#### Problem details
Write out, word for word, every line in the data below from the one containing "lines : Nat" to the one containing "place : List Nat", both of them included.

(Records for processing Opens)

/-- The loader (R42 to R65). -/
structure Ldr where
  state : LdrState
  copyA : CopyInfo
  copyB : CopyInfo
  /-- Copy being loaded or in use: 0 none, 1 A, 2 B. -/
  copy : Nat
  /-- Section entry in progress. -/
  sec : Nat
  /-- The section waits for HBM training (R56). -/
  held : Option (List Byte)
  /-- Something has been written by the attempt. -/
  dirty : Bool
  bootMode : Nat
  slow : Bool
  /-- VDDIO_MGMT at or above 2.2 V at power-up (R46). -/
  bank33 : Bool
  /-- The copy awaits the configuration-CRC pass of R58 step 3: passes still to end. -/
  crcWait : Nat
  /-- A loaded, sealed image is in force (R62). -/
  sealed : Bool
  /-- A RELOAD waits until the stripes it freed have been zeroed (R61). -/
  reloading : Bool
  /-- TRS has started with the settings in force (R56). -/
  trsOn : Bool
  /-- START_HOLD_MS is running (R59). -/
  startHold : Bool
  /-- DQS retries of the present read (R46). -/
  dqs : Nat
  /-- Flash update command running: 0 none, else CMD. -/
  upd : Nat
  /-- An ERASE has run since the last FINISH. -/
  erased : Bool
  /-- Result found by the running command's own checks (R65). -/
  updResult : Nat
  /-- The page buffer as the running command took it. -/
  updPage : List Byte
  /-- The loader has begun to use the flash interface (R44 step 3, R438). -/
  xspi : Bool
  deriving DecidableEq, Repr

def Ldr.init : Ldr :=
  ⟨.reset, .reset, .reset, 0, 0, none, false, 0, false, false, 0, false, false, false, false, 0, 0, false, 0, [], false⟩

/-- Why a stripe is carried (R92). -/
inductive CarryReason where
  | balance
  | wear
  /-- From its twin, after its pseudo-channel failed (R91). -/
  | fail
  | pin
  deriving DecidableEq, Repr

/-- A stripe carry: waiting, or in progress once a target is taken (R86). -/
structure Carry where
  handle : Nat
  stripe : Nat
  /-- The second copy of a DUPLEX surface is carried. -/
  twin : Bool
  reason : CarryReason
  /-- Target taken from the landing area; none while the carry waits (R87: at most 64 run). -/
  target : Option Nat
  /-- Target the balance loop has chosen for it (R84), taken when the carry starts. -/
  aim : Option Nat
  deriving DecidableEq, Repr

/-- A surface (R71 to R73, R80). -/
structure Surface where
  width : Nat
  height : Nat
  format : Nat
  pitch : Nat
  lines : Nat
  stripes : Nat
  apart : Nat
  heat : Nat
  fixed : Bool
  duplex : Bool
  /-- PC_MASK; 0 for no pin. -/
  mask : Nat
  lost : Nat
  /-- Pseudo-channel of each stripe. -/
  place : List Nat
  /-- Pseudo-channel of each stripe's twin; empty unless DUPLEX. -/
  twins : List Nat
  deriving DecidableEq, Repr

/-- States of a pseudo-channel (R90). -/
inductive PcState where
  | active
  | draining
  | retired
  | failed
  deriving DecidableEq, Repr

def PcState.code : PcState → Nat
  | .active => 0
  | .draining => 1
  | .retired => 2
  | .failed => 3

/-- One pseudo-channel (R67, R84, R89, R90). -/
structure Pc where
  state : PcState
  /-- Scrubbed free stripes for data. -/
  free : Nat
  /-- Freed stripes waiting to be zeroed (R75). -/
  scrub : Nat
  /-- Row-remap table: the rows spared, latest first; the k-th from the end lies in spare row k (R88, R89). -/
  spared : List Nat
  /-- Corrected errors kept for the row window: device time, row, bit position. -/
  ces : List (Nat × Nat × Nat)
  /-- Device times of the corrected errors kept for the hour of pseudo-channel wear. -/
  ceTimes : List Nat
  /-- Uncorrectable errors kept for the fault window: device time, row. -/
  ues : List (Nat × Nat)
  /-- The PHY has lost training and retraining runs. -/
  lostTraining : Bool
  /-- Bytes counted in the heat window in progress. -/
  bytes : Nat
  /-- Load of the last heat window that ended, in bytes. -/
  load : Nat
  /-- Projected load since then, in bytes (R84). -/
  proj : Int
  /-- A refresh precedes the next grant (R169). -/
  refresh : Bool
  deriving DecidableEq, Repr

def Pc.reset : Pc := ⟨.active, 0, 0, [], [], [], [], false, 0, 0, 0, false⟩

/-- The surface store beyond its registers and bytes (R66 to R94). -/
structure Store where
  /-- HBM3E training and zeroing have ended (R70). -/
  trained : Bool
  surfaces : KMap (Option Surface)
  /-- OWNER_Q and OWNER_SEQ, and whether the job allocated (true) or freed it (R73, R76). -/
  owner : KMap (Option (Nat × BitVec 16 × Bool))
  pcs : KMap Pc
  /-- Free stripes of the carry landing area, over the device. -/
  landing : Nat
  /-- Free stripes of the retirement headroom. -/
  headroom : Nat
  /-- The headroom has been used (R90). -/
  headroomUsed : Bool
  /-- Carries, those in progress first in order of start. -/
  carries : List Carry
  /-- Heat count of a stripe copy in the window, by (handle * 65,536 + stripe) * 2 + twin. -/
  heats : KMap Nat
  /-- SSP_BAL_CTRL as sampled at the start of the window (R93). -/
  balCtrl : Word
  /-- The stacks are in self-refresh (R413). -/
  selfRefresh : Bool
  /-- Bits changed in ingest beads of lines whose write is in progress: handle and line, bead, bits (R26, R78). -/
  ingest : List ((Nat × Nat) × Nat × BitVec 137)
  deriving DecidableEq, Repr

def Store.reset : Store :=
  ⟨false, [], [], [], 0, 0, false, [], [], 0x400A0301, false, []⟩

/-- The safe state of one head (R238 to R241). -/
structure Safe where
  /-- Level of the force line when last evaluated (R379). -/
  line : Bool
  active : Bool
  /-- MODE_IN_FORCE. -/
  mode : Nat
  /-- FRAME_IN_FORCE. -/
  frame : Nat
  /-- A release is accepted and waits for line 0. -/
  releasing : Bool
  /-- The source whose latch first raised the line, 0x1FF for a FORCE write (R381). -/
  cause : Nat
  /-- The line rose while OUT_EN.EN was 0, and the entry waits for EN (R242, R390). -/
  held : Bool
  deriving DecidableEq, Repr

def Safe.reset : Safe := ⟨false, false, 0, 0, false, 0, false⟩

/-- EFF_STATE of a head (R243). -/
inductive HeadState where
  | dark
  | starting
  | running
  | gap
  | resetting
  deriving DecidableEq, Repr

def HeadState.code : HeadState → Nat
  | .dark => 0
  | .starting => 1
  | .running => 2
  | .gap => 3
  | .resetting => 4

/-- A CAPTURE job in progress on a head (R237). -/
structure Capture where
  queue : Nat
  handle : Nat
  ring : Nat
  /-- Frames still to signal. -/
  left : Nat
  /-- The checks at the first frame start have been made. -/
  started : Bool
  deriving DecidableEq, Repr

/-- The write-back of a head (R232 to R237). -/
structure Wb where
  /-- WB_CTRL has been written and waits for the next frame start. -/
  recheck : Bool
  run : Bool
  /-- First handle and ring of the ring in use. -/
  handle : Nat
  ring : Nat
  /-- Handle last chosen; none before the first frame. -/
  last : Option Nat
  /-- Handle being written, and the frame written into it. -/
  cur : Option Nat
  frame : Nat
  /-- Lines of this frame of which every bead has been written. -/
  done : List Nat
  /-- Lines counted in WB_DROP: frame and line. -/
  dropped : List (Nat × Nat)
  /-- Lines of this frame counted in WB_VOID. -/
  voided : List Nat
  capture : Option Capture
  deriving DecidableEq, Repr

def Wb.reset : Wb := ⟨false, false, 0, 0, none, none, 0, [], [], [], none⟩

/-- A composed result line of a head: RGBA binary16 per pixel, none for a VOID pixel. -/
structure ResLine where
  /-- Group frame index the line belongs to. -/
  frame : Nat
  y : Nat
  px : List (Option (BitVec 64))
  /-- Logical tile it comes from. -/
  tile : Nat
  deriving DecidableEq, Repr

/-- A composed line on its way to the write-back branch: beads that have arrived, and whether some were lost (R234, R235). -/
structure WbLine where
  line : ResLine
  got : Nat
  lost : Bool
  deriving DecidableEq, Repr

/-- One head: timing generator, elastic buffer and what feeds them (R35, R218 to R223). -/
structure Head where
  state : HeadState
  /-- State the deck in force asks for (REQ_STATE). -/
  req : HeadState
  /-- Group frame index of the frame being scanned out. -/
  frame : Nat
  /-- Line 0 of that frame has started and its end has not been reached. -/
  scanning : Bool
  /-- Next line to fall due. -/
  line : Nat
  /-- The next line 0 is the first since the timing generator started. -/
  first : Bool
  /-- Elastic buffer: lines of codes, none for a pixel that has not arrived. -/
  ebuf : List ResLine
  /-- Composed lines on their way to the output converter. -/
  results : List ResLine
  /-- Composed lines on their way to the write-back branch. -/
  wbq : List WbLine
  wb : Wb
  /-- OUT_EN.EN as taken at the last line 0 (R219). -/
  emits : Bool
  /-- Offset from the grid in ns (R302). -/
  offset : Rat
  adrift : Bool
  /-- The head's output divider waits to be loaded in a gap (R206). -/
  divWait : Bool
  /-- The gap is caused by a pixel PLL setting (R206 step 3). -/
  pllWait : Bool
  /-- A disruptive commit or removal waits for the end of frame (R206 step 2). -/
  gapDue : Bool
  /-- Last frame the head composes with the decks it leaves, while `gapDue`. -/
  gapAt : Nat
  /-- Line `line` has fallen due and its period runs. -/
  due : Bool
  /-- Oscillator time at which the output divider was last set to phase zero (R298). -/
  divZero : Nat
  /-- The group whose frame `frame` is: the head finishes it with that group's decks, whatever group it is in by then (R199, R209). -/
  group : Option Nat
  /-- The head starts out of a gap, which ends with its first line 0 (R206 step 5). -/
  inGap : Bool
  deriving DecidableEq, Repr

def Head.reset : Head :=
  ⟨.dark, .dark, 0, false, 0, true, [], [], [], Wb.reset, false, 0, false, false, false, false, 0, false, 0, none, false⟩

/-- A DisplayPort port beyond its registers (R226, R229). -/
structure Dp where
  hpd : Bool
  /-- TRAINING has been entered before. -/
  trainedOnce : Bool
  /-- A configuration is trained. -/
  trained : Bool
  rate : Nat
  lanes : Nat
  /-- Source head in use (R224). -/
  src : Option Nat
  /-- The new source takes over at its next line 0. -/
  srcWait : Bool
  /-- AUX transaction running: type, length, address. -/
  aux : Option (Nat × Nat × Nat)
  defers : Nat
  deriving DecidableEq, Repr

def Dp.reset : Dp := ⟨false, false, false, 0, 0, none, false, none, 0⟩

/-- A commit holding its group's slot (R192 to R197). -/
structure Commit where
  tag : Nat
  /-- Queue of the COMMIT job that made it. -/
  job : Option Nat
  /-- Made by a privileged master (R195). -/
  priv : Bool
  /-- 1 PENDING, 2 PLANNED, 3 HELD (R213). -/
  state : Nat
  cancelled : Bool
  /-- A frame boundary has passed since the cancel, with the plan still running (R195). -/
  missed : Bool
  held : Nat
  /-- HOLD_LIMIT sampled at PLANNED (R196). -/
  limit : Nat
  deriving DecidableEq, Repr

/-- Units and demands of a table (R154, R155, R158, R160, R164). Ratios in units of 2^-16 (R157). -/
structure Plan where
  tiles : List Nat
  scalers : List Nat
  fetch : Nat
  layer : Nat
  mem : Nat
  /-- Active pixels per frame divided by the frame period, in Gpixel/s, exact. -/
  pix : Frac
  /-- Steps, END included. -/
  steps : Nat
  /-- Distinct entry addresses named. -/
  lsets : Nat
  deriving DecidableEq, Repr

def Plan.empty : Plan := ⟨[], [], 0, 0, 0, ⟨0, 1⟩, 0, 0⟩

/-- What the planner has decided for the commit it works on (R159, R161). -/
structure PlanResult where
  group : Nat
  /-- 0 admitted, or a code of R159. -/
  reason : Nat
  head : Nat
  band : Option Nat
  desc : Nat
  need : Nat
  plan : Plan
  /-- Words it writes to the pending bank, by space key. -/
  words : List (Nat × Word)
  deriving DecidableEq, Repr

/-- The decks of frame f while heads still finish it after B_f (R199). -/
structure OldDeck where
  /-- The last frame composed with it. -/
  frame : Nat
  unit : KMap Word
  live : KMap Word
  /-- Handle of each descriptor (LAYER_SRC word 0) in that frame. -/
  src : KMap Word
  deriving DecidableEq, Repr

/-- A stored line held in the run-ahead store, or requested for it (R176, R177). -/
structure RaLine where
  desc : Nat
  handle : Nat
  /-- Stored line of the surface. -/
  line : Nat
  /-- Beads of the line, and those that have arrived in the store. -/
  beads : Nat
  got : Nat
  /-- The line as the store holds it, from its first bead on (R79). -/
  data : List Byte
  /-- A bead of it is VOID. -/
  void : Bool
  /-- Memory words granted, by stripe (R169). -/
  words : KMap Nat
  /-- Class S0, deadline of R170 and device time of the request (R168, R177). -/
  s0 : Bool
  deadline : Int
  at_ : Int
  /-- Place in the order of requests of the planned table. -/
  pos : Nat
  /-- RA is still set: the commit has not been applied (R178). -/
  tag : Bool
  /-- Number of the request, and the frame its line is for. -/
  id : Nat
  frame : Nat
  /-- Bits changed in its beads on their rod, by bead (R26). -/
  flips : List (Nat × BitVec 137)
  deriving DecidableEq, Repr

(Records for processing Closes)

#### Answer space
  lines : Nat
  stripes : Nat
  apart : Nat
  heat : Nat
  fixed : Bool
  duplex : Bool
  /-- PC_MASK; 0 for no pin. -/
  mask : Nat
  lost : Nat
  /-- Pseudo-channel of each stripe. -/
  place : List Nat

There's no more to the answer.